** Opening Data to process block **
-- ==== Sys2Proof/Tests/Slice0.lean ====
section
/-! SUPPORT. Small tests, and for every clause of every statement a state and operands that meet its hypotheses. -/

namespace Sys2Proof.Tests

open Sys2Proof Sys2Proof.Machine

/-- The device in service: every milestone reached, port 0 up in CXL mode with several LDs, and CCS 3.2 negotiated by seats 0 and 1. -/
def up : State :=
  { State.reset with
    dev := { State.reset.dev with
      fwReady := true, memActive := true, mapReady := true, admitOpen := true, epochsDue := false, rootLock := true, rootRosc := false
      portLock := 255 }
    ports := State.reset.ports.upd 0 fun p => { p with linkUp := true, width := 16, speed := 4, cxlMode := true, mld := true }
    seats := (State.reset.seats.upd 0 fun t => { t with negVersion := 0x0302 }).upd 1 fun t => { t with negVersion := 0x0302 } }

/-- An envelope of a seat with a body of this length, version 3.2. -/
def env (seat body : Nat) : Env :=
  { seat := seat, verMajor := 3, verMinor := 2, deferOk := true, tag := 7, hostTime := 9, bodyLen := body, payloadLen := 64 + body }

/-- The envelope of a command with the body its row gives, or one entry of 64 B. -/
def envOf (o : OpInfo) (seat : Nat) : Env := env seat (o.body.getD 64)

/-- The outcome is a next state. -/
def goesOn : Host.Outcome State Fault Refusal → Bool
  | .next _ => true
  | _ => false

/-- A small Serve partition. -/
def serveBody : LoadBody :=
  { part := 0, mode := 0, format := 0, tprLog2 := 4, layers := 1, kvHeads := 1, qHeads := 1, headDim := 32, vocab := 2, slots := 64
    modelId := 77 }

/-- A small Stash partition. -/
def stashBody : LoadBody := { part := 1, mode := 1, format := 0, tprLog2 := 4, layers := 1, slots := 64, modelId := 78 }

/-- A request of seat 0 on partition 0, with one full reach and one begun. -/
def request : Rt :=
  { state := .active, seat := 0, part := 0, length := 16, promptLen := 8, maxLen := 32, own := 32, eddy := true, frames := 2
    reaches := [⟨false, 0⟩, ⟨false, 1⟩], slots := [0, 1] }

/-- A device with work of every kind: a Serve and a Stash partition, requests, a step ring, windows, regions and images. -/
def rich : State :=
  { up with
    lds := (up.lds.upd 0 fun d => { d with alloc := 2 ^ 40, sessions := 1 }).upd 1 fun d => { d with alloc := 2 ^ 40 }
    seats := up.seats.upd 0 fun t => { t with
      maxEntries := 100, maxFrames := 100000, limits := { t.limits with dbSize := 2 ^ 38 }
      windows := [⟨1, 1, 1, 0, 2 ^ 25⟩, ⟨2, 2, 1, 0, 2 ^ 25⟩, ⟨3, 3, 1, 0, 2 ^ 25⟩, ⟨4, 4, 1, 0, 2 ^ 25⟩, ⟨5, 5, 1, 0, 2 ^ 25⟩]
      rings := t.rings.upd 0 fun r => { r with live := true, part := 0, sqLog2 := 6, cqLog2 := 6, sqBase := 0, cqBase := 4096, stored := [(0, 0)] } }
    parts := (up.parts.upd 0 fun p => { p with state := .resident, body := serveBody, stepNo := 5, cap := 100000 }).upd 1 fun p =>
      { p with state := .resident, body := stashBody, cap := 100000, runs := [{ run := 3, seat := 0, budget := 8, maxObjects := 4 }] }
    rt := ((((up.rt.set 1 request).set 2 { request with state := .prefill, slots := [2, 3], reaches := [⟨false, 2⟩, ⟨false, 3⟩] }).set 3
      { request with state := .parked, slots := [] }).set 4 { request with slots := [6, 7], reaches := [⟨false, 6⟩, ⟨false, 7⟩] }).set 5
      { request with slots := [8, 9], reaches := [⟨false, 8⟩, ⟨false, 9⟩] }
    rtNext := 6
    regions := [{ id := 1, seat := 0, resident := true, base := 0, size := 2 ^ 21, data := [(1024, 1#8)] },
      { id := 2, seat := 0, resident := true, shared := true, base := 2 ^ 40 - 2 ^ 21, size := 2 ^ 21, grants := [(1, 2)] },
      { id := 3, seat := 0, parkable := true, base := 2 ^ 22, size := 2 ^ 21 },
      { id := 4, seat := 0, parkable := true, base := 2 ^ 23, size := 2 ^ 21, st := .parked }]
    images := [{ modelId := 90, body := { serveBody with modelId := 90, part := 4 }, owner := none, metaBytes := 0 }]
    parks := [{ pid := 1, handle := some 1536, ticket := none, part := 0, seat := 0, expiry := 1000, units := 1
                saved := { request with slots := [], sel := 0 } },
      { pid := 2, handle := none, ticket := some 55, part := 0, seat := 0, expiry := 1000, units := 1, saved := request }]
    tickets := [⟨55, 0⟩]
    nodes := [{ idx := 65, digest := 1234, check := 0, slot := 20, len := 16, rows := 16, part := 0 }]
    pins := [(65, 0)]
    tenants := up.tenants.set 9 { exists_ := true, cap := 10 }
    hup := { up.hup with present := true, healthy := true, chg := .ready } }

/-- The device with a record at the head of seat 0's ring 0, whose listed bytes are given, the others 0. -/
def withRecord (l : List (Nat × Byte)) (s : State) : State := updRegion 1 (fun r => { r with data := l }) s

/-- The 64 bytes of that record. -/
def recordBytes (l : List (Nat × Byte)) : List Byte := memBytes l 0 64

/-- The device in a step of partition 0 that keeps one request. -/
def stepping : State :=
  updPart 0 (fun p => { p with step := { p.step with
    cond := .open_, window := 1, kept := [{ handle := 512, len := 16 }], items := [{ handle := 512, layer := 0 }] } }) rich

/-- The device attending that request's one item. -/
def serving : State :=
  updPart 0 (fun p => { p with step := { p.step with items := [{ handle := 512, layer := 0, started := some 0 }] } })
    { stepping with svc := { stepping.svc with inService := some (0, 0), halfA := some { part := 0, idx := 0, pass := 0, ready := true } } }

/-- The device in a formed pool set of two. -/
def inSet : State :=
  { rich with pset := { phase := .formed, setId := 1, n := 2, index := 0, setTo := 1000, rebuild := true, members := [{ index := 1, window := 5 }] } }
** Closing Data to process block **
Directions →
Output each line exactly, from the first line of the data down to the line that contains "0 and 1. -/", both included.

Your solution →
-- ==== Sys2Proof/Tests/Slice0.lean ====
section
/-! SUPPORT. Small tests, and for every clause of every statement a state and operands that meet its hypotheses. -/

namespace Sys2Proof.Tests

open Sys2Proof Sys2Proof.Machine

/-- The device in service: every milestone reached, port 0 up in CXL mode with several LDs, and CCS 3.2 negotiated by seats 0 and 1. -/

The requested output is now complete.